See references/smoke-test.md for the method and
references/blind-baseline-runner.md
for the concrete dual-run recipe (run the real pipeline twice, raw vs
sanitized, and read the leak off the score gap). Before trusting the
numbers, confirm the run actually exercised the channel (the tool was
called and returned real data) — see
references/validating-the-harness.md.
- Close the leaks by sanitizing the leaking surface — without changing
what the model can tell it is looking at (see Sanitization rules).
- Verify. Re-run the smoke test. A correctly fixed eval shows a
meaningful score drop. If the blind baseline still passes, you missed a
channel — return to step 3.
Leak channels (quick reference)
Audit every surface for all four. Details and examples in
references/leak-channels.md.
- Direct — the target value itself is present (the answer field).

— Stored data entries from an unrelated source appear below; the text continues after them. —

-- ==== Sys2Proof/Machine/LoadStore.lean ====
section
/-!
DEFINITION. Loads, stores and register transfers (41_load_store_transfer.md R140 to R151).
-/
namespace Sys2Proof.Machine

/-- LDA: `A <- M; NZ(A)` (R140). -/
def loadA (m : Byte) (c : Cpu) : Cpu := { c with a := m, p := setNZ m c.p }

/-- LDX: `X <- M; NZ(X)` (R141). -/
def loadX (m : Byte) (c : Cpu) : Cpu := { c with x := m, p := setNZ m c.p }

/-- LDY: `Y <- M; NZ(Y)` (R142). -/
def loadY (m : Byte) (c : Cpu) : Cpu := { c with y := m, p := setNZ m c.p }

/-- TXS: `SP <- X`, no flag (R151). -/
def copyXToSp (c : Cpu) : Cpu := { c with sp := c.x }

/-- `LDA ($nn,X)` (0xA1, R140): 2 bytes, 6 cycles. -/
def execLdaIndX (d : Byte) (s : State) : Answer :=
  .next (readClass loadA (.mem (.indX d)) 2 6 false s)

/-- `LDA $nn` (0xA5, R140): 2 bytes, 3 cycles. -/
def execLdaZp (d : Byte) (s : State) : Answer :=
  .next (readClass loadA (.mem (.zp d)) 2 3 false s)

/-- `LDA #$nn` (0xA9, R140): 2 bytes, 2 cycles. -/
def execLdaImm (v : Byte) (s : State) : Answer :=
  .next (readClass loadA (.imm v) 2 2 false s)

/-- `LDA $nnnn` (0xAD, R140): 3 bytes, 4 cycles. -/
def execLdaAbs (w : Word) (s : State) : Answer :=
  .next (readClass loadA (.mem (.abs w)) 3 4 false s)

/-- `LDA ($nn),Y` (0xB1, R140): 2 bytes, 5 cycles, page-cross penalty. -/
def execLdaIndY (d : Byte) (s : State) : Answer :=
  .next (readClass loadA (.mem (.indY d)) 2 5 true s)

/-- `LDA $nn,X` (0xB5, R140): 2 bytes, 4 cycles. -/
def execLdaZpX (d : Byte) (s : State) : Answer :=
  .next (readClass loadA (.mem (.zpX d)) 2 4 false s)

/-- `LDA $nnnn,Y` (0xB9, R140): 3 bytes, 4 cycles, page-cross penalty. -/
def execLdaAbsY (w : Word) (s : State) : Answer :=
  .next (readClass loadA (.mem (.absY w)) 3 4 true s)

/-- `LDA $nnnn,X` (0xBD, R140): 3 bytes, 4 cycles, page-cross penalty. -/
def execLdaAbsX (w : Word) (s : State) : Answer :=
  .next (readClass loadA (.mem (.absX w)) 3 4 true s)

/-- `LDX #$nn` (0xA2, R141): 2 bytes, 2 cycles. -/
def execLdxImm (v : Byte) (s : State) : Answer :=
  .next (readClass loadX (.imm v) 2 2 false s)

/-- `LDX $nn` (0xA6, R141): 2 bytes, 3 cycles. -/
def execLdxZp (d : Byte) (s : State) : Answer :=
  .next (readClass loadX (.mem (.zp d)) 2 3 false s)

/-- `LDX $nnnn` (0xAE, R141): 3 bytes, 4 cycles. -/
def execLdxAbs (w : Word) (s : State) : Answer :=
  .next (readClass loadX (.mem (.abs w)) 3 4 false s)

/-- `LDX $nn,Y` (0xB6, R141): 2 bytes, 4 cycles. -/
def execLdxZpY (d : Byte) (s : State) : Answer :=
  .next (readClass loadX (.mem (.zpY d)) 2 4 false s)

/-- `LDX $nnnn,Y` (0xBE, R141): 3 bytes, 4 cycles, page-cross penalty. -/
def execLdxAbsY (w : Word) (s : State) : Answer :=
  .next (readClass loadX (.mem (.absY w)) 3 4 true s)

/-- `LDY #$nn` (0xA0, R142): 2 bytes, 2 cycles. -/
def execLdyImm (v : Byte) (s : State) : Answer :=
  .next (readClass loadY (.imm v) 2 2 false s)

/-- `LDY $nn` (0xA4, R142): 2 bytes, 3 cycles. -/
def execLdyZp (d : Byte) (s : State) : Answer :=
  .next (readClass loadY (.mem (.zp d)) 2 3 false s)

/-- `LDY $nnnn` (0xAC, R142): 3 bytes, 4 cycles. -/
def execLdyAbs (w : Word) (s : State) : Answer :=
  .next (readClass loadY (.mem (.abs w)) 3 4 false s)

/-- `LDY $nn,X` (0xB4, R142): 2 bytes, 4 cycles. -/
def execLdyZpX (d : Byte) (s : State) : Answer :=
  .next (readClass loadY (.mem (.zpX d)) 2 4 false s)

/-- `LDY $nnnn,X` (0xBC, R142): 3 bytes, 4 cycles, page-cross penalty. -/
def execLdyAbsX (w : Word) (s : State) : Answer :=
  .next (readClass loadY (.mem (.absX w)) 3 4 true s)

/-- `STA ($nn,X)` (0x81, R143): 2 bytes, 6 cycles. -/
def execStaIndX (d : Byte) (s : State) : Answer :=
  .next (writeClass s.cpu.a (.indX d) 2 6 s)

/-- `STA $nn` (0x85, R143): 2 bytes, 3 cycles. -/
def execStaZp (d : Byte) (s : State) : Answer :=
  .next (writeClass s.cpu.a (.zp d) 2 3 s)

/-- `STA $nnnn` (0x8D, R143): 3 bytes, 4 cycles. -/
def execStaAbs (w : Word) (s : State) : Answer :=
  .next (writeClass s.cpu.a (.abs w) 3 4 s)

/-- `STA ($nn),Y` (0x91, R143): 2 bytes, 6 cycles. -/
def execStaIndY (d : Byte) (s : State) : Answer :=
  .next (writeClass s.cpu.a (.indY d) 2 6 s)

/-- `STA $nn,X` (0x95, R143): 2 bytes, 4 cycles. -/
def execStaZpX (d : Byte) (s : State) : Answer :=
  .next (writeClass s.cpu.a (.zpX d) 2 4 s)

/-- `STA $nnnn,Y` (0x99, R143): 3 bytes, 5 cycles. -/
def execStaAbsY (w : Word) (s : State) : Answer :=
  .next (writeClass s.cpu.a (.absY w) 3 5 s)

/-- `STA $nnnn,X` (0x9D, R143): 3 bytes, 5 cycles. -/
def execStaAbsX (w : Word) (s : State) : Answer :=
  .next (writeClass s.cpu.a (.absX w) 3 5 s)

/-- `STX $nn` (0x86, R144): 2 bytes, 3 cycles. -/
def execStxZp (d : Byte) (s : State) : Answer :=
  .next (writeClass s.cpu.x (.zp d) 2 3 s)

/-- `STX $nnnn` (0x8E, R144): 3 bytes, 4 cycles. -/
def execStxAbs (w : Word) (s : State) : Answer :=
  .next (writeClass s.cpu.x (.abs w) 3 4 s)

/-- `STX $nn,Y` (0x96, R144): 2 bytes, 4 cycles. -/
def execStxZpY (d : Byte) (s : State) : Answer :=
  .next (writeClass s.cpu.x (.zpY d) 2 4 s)

/-- `STY $nn` (0x84, R145): 2 bytes, 3 cycles. -/
def execStyZp (d : Byte) (s : State) : Answer :=
  .next (writeClass s.cpu.y (.zp d) 2 3 s)

/-- `STY $nnnn` (0x8C, R145): 3 bytes, 4 cycles. -/
def execStyAbs (w : Word) (s : State) : Answer :=
  .next (writeClass s.cpu.y (.abs w) 3 4 s)

/-- `STY $nn,X` (0x94, R145): 2 bytes, 4 cycles. -/
def execStyZpX (d : Byte) (s : State) : Answer :=
  .next (writeClass s.cpu.y (.zpX d) 2 4 s)

/-- `TAX` (0xAA, R146): 1 byte, 2 cycles. -/
def execTax (s : State) : Answer :=
  .next (registerClass (fun c => loadX c.a c) 1 2 s)

/-- `TAY` (0xA8, R147): 1 byte, 2 cycles. -/
def execTay (s : State) : Answer :=
  .next (registerClass (fun c => loadY c.a c) 1 2 s)

/-- `TXA` (0x8A, R148): 1 byte, 2 cycles. -/
def execTxa (s : State) : Answer :=
  .next (registerClass (fun c => loadA c.x c) 1 2 s)

/-- `TYA` (0x98, R149): 1 byte, 2 cycles. -/
def execTya (s : State) : Answer :=
  .next (registerClass (fun c => loadA c.y c) 1 2 s)

/-- `TSX` (0xBA, R150): 1 byte, 2 cycles. -/
def execTsx (s : State) : Answer :=
  .next (registerClass (fun c => loadX c.sp c) 1 2 s)

/-- `TXS` (0x9A, R151): 1 byte, 2 cycles. -/
def execTxs (s : State) : Answer :=
  .next (registerClass copyXToSp 1 2 s)

end Sys2Proof.Machine
end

- Correlated/derived — a different field set together with the target, or
computed from it, that implies it.
- Upstream output — an earlier stage's prediction (e.g. a prior classifier)
included in the context.
- Free-text mention — the answer stated in prose, across all formats:
plain text, markdown tables, nested rich-text/JSON trees, comments.
Sanitization rules
- Preserve the observation signature. Keep tool name, description, and
output schema identical; only blank/redact values. Changing the shape changes
the behavior you are trying to measure.
- Redact the span, not the document. Drop the leaking sentence/field, keep
everything else — you still want to test reasoning over the real content.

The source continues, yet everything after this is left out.